A word-for-word transcription of the records is required.
● ● ● ●
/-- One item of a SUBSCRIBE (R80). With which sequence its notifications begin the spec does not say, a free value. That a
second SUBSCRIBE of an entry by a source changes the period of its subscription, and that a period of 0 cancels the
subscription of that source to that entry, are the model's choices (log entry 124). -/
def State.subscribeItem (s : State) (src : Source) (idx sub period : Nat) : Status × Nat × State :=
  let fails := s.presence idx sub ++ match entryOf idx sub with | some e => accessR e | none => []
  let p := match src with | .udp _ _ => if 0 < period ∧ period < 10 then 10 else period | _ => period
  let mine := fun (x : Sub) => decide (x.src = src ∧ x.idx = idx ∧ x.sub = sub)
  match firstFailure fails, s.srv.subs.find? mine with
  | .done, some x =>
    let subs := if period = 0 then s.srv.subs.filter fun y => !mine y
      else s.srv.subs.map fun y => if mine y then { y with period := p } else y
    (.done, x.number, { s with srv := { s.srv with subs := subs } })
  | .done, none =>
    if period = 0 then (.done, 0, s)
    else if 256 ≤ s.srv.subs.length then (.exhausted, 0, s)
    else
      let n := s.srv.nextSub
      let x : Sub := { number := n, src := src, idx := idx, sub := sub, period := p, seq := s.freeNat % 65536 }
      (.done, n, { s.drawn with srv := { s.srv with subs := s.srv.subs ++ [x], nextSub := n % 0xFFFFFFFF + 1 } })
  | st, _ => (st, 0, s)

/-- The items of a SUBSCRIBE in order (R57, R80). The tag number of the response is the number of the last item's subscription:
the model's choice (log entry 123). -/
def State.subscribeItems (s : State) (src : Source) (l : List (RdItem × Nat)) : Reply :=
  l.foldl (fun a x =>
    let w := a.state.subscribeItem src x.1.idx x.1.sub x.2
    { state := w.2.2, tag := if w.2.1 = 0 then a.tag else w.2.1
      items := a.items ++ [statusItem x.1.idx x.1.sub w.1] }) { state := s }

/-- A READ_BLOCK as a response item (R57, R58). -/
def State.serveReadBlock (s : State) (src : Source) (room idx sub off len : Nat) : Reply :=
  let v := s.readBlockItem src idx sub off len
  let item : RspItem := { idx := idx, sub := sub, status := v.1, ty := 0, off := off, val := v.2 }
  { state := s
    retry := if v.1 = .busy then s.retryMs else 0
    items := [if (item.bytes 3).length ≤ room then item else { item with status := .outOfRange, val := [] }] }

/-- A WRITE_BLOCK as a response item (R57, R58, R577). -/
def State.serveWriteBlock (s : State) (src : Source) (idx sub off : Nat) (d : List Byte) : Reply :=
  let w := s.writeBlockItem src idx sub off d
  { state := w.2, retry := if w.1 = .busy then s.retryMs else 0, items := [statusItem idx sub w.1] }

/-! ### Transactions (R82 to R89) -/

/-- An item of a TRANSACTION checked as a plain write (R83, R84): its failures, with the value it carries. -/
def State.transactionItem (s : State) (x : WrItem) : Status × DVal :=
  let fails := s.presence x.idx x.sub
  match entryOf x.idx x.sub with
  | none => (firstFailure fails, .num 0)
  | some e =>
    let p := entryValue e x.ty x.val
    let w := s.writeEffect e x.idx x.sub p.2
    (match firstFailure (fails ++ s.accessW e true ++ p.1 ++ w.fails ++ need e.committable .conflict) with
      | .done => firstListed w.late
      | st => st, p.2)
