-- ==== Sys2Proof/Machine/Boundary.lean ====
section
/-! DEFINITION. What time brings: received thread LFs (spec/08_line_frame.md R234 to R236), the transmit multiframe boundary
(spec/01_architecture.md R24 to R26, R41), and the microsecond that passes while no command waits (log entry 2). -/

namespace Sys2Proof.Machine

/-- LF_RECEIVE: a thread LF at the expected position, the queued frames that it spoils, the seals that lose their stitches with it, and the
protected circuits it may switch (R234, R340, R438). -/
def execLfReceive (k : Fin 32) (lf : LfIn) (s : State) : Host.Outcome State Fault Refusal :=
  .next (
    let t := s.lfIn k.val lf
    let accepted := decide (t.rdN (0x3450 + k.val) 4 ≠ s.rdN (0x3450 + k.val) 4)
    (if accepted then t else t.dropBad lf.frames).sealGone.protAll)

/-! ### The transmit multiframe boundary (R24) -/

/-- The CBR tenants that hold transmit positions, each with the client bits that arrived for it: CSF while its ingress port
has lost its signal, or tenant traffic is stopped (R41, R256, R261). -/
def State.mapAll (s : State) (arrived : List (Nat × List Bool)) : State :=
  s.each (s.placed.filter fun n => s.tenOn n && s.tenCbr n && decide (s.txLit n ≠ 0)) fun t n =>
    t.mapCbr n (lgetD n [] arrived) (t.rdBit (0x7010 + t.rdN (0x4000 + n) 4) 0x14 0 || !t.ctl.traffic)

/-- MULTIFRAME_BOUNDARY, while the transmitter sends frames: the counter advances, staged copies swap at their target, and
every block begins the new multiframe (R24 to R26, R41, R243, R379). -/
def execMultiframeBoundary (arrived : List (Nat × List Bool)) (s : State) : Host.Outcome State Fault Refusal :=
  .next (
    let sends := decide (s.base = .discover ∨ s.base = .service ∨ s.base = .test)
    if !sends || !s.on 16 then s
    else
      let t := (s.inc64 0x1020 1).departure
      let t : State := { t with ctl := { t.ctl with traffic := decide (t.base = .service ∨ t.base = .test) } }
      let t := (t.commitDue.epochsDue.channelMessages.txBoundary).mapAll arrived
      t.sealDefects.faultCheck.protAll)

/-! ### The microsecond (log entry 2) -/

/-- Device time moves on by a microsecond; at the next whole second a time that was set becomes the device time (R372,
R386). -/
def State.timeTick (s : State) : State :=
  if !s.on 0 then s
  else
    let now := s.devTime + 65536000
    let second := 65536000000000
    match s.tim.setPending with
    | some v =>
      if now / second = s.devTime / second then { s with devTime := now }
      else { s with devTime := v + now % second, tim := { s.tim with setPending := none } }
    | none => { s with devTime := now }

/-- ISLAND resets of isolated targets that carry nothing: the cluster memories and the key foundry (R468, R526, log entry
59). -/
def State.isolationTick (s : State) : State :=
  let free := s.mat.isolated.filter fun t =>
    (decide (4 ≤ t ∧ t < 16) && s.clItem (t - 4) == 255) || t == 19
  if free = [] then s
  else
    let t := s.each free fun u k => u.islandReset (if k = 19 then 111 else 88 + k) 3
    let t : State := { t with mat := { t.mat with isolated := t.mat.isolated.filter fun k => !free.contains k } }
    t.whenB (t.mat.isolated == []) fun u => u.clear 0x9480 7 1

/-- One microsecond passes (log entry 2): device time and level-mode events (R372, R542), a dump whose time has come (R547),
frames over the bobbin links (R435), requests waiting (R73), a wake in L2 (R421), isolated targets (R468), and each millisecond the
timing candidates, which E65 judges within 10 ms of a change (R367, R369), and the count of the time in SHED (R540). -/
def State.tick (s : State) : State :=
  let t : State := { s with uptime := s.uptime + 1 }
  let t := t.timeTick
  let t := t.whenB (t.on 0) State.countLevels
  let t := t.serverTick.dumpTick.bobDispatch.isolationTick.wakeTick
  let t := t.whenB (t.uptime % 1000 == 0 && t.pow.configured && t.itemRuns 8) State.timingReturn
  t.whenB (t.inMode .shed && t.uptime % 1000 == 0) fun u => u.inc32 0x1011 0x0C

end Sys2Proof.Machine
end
● ● ● ●
### Problem solution
/-- One item of a SUBSCRIBE (R80). With which sequence its notifications begin the spec does not say, a free value. That a
second SUBSCRIBE of an entry by a source changes the period of its subscription, and that a period of 0 cancels the
subscription of that source to that entry, are the model's choices (log entry 124). -/
def State.subscribeItem (s : State) (src : Source) (idx sub period : Nat) : Status × Nat × State :=
  let fails := s.presence idx sub ++ match entryOf idx sub with | some e => accessR e | none => []
  let p := match src with | .udp _ _ => if 0 < period ∧ period < 10 then 10 else period | _ => period
  let mine := fun (x : Sub) => decide (x.src = src ∧ x.idx = idx ∧ x.sub = sub)
  match firstFailure fails, s.srv.subs.find? mine with
  | .done, some x =>
    let subs := if period = 0 then s.srv.subs.filter fun y => !mine y
      else s.srv.subs.map fun y => if mine y then { y with period := p } else y
    (.done, x.number, { s with srv := { s.srv with subs := subs } })
  | .done, none =>
    if period = 0 then (.done, 0, s)
    else if 256 ≤ s.srv.subs.length then (.exhausted, 0, s)
    else
      let n := s.srv.nextSub
      let x : Sub := { number := n, src := src, idx := idx, sub := sub, period := p, seq := s.freeNat % 65536 }
      (.done, n, { s.drawn with srv := { s.srv with subs := s.srv.subs ++ [x], nextSub := n % 0xFFFFFFFF + 1 } })
  | st, _ => (st, 0, s)

/-- The items of a SUBSCRIBE in order (R57, R80). The tag number of the response is the number of the last item's subscription:
the model's choice (log entry 123). -/
def State.subscribeItems (s : State) (src : Source) (l : List (RdItem × Nat)) : Reply :=
  l.foldl (fun a x =>
    let w := a.state.subscribeItem src x.1.idx x.1.sub x.2
    { state := w.2.2, tag := if w.2.1 = 0 then a.tag else w.2.1
      items := a.items ++ [statusItem x.1.idx x.1.sub w.1] }) { state := s }

/-- A READ_BLOCK as a response item (R57, R58). -/
def State.serveReadBlock (s : State) (src : Source) (room idx sub off len : Nat) : Reply :=
  let v := s.readBlockItem src idx sub off len
  let item : RspItem := { idx := idx, sub := sub, status := v.1, ty := 0, off := off, val := v.2 }
  { state := s
    retry := if v.1 = .busy then s.retryMs else 0
    items := [if (item.bytes 3).length ≤ room then item else { item with status := .outOfRange, val := [] }] }

/-- A WRITE_BLOCK as a response item (R57, R58, R577). -/
def State.serveWriteBlock (s : State) (src : Source) (idx sub off : Nat) (d : List Byte) : Reply :=
  let w := s.writeBlockItem src idx sub off d
  { state := w.2, retry := if w.1 = .busy then s.retryMs else 0, items := [statusItem idx sub w.1] }

/-! ### Transactions (R82 to R89) -/

/-- An item of a TRANSACTION checked as a plain write (R83, R84): its failures, with the value it carries. -/
def State.transactionItem (s : State) (x : WrItem) : Status × DVal :=
  let fails := s.presence x.idx x.sub
  match entryOf x.idx x.sub with
  | none => (firstFailure fails, .num 0)
  | some e =>
    let p := entryValue e x.ty x.val
    let w := s.writeEffect e x.idx x.sub p.2
    (match firstFailure (fails ++ s.accessW e true ++ p.1 ++ w.fails ++ need e.committable .conflict) with
      | .done => firstListed w.late
      | st => st, p.2)
-- ==== Sys2Proof/Machine/Boundary.lean ====
section
/-! DEFINITION. What time brings: received thread LFs (spec/08_line_frame.md R234 to R236), the transmit multiframe boundary
(spec/01_architecture.md R24 to R26, R41), and the microsecond that passes while no command waits (log entry 2). -/

namespace Sys2Proof.Machine

/-- LF_RECEIVE: a thread LF at the expected position, the queued frames that it spoils, the seals that lose their stitches with it, and the
protected circuits it may switch (R234, R340, R438). -/
def execLfReceive (k : Fin 32) (lf : LfIn) (s : State) : Host.Outcome State Fault Refusal :=
  .next (
    let t := s.lfIn k.val lf
    let accepted := decide (t.rdN (0x3450 + k.val) 4 ≠ s.rdN (0x3450 + k.val) 4)
    (if accepted then t else t.dropBad lf.frames).sealGone.protAll)

/-! ### The transmit multiframe boundary (R24) -/

/-- The CBR tenants that hold transmit positions, each with the client bits that arrived for it: CSF while its ingress port
has lost its signal, or tenant traffic is stopped (R41, R256, R261). -/
def State.mapAll (s : State) (arrived : List (Nat × List Bool)) : State :=
  s.each (s.placed.filter fun n => s.tenOn n && s.tenCbr n && decide (s.txLit n ≠ 0)) fun t n =>
    t.mapCbr n (lgetD n [] arrived) (t.rdBit (0x7010 + t.rdN (0x4000 + n) 4) 0x14 0 || !t.ctl.traffic)

/-- MULTIFRAME_BOUNDARY, while the transmitter sends frames: the counter advances, staged copies swap at their target, and
every block begins the new multiframe (R24 to R26, R41, R243, R379). -/
def execMultiframeBoundary (arrived : List (Nat × List Bool)) (s : State) : Host.Outcome State Fault Refusal :=
  .next (
    let sends := decide (s.base = .discover ∨ s.base = .service ∨ s.base = .test)
    if !sends || !s.on 16 then s
    else
      let t := (s.inc64 0x1020 1).departure
      let t : State := { t with ctl := { t.ctl with traffic := decide (t.base = .service ∨ t.base = .test) } }
      let t := (t.commitDue.epochsDue.channelMessages.txBoundary).mapAll arrived
      t.sealDefects.faultCheck.protAll)

/-! ### The microsecond (log entry 2) -/

/-- Device time moves on by a microsecond; at the next whole second a time that was set becomes the device time (R372,
R386). -/
def State.timeTick (s : State) : State :=
  if !s.on 0 then s
  else
    let now := s.devTime + 65536000
    let second := 65536000000000
    match s.tim.setPending with
    | some v =>
      if now / second = s.devTime / second then { s with devTime := now }
      else { s with devTime := v + now % second, tim := { s.tim with setPending := none } }
    | none => { s with devTime := now }

/-- ISLAND resets of isolated targets that carry nothing: the cluster memories and the key foundry (R468, R526, log entry
59). -/
def State.isolationTick (s : State) : State :=
  let free := s.mat.isolated.filter fun t =>
    (decide (4 ≤ t ∧ t < 16) && s.clItem (t - 4) == 255) || t == 19
  if free = [] then s
  else
    let t := s.each free fun u k => u.islandReset (if k = 19 then 111 else 88 + k) 3
    let t : State := { t with mat := { t.mat with isolated := t.mat.isolated.filter fun k => !free.contains k } }
    t.whenB (t.mat.isolated == []) fun u => u.clear 0x9480 7 1

/-- One microsecond passes (log entry 2): device time and level-mode events (R372, R542), a dump whose time has come (R547),
frames over the bobbin links (R435), requests waiting (R73), a wake in L2 (R421), isolated targets (R468), and each millisecond the
timing candidates, which E65 judges within 10 ms of a change (R367, R369), and the count of the time in SHED (R540). -/
def State.tick (s : State) : State :=
  let t : State := { s with uptime := s.uptime + 1 }
  let t := t.timeTick
  let t := t.whenB (t.on 0) State.countLevels
  let t := t.serverTick.dumpTick.bobDispatch.isolationTick.wakeTick
  let t := t.whenB (t.uptime % 1000 == 0 && t.pow.configured && t.itemRuns 8) State.timingReturn
  t.whenB (t.inMode .shed && t.uptime % 1000 == 0) fun u => u.inc32 0x1011 0x0C

end Sys2Proof.Machine
end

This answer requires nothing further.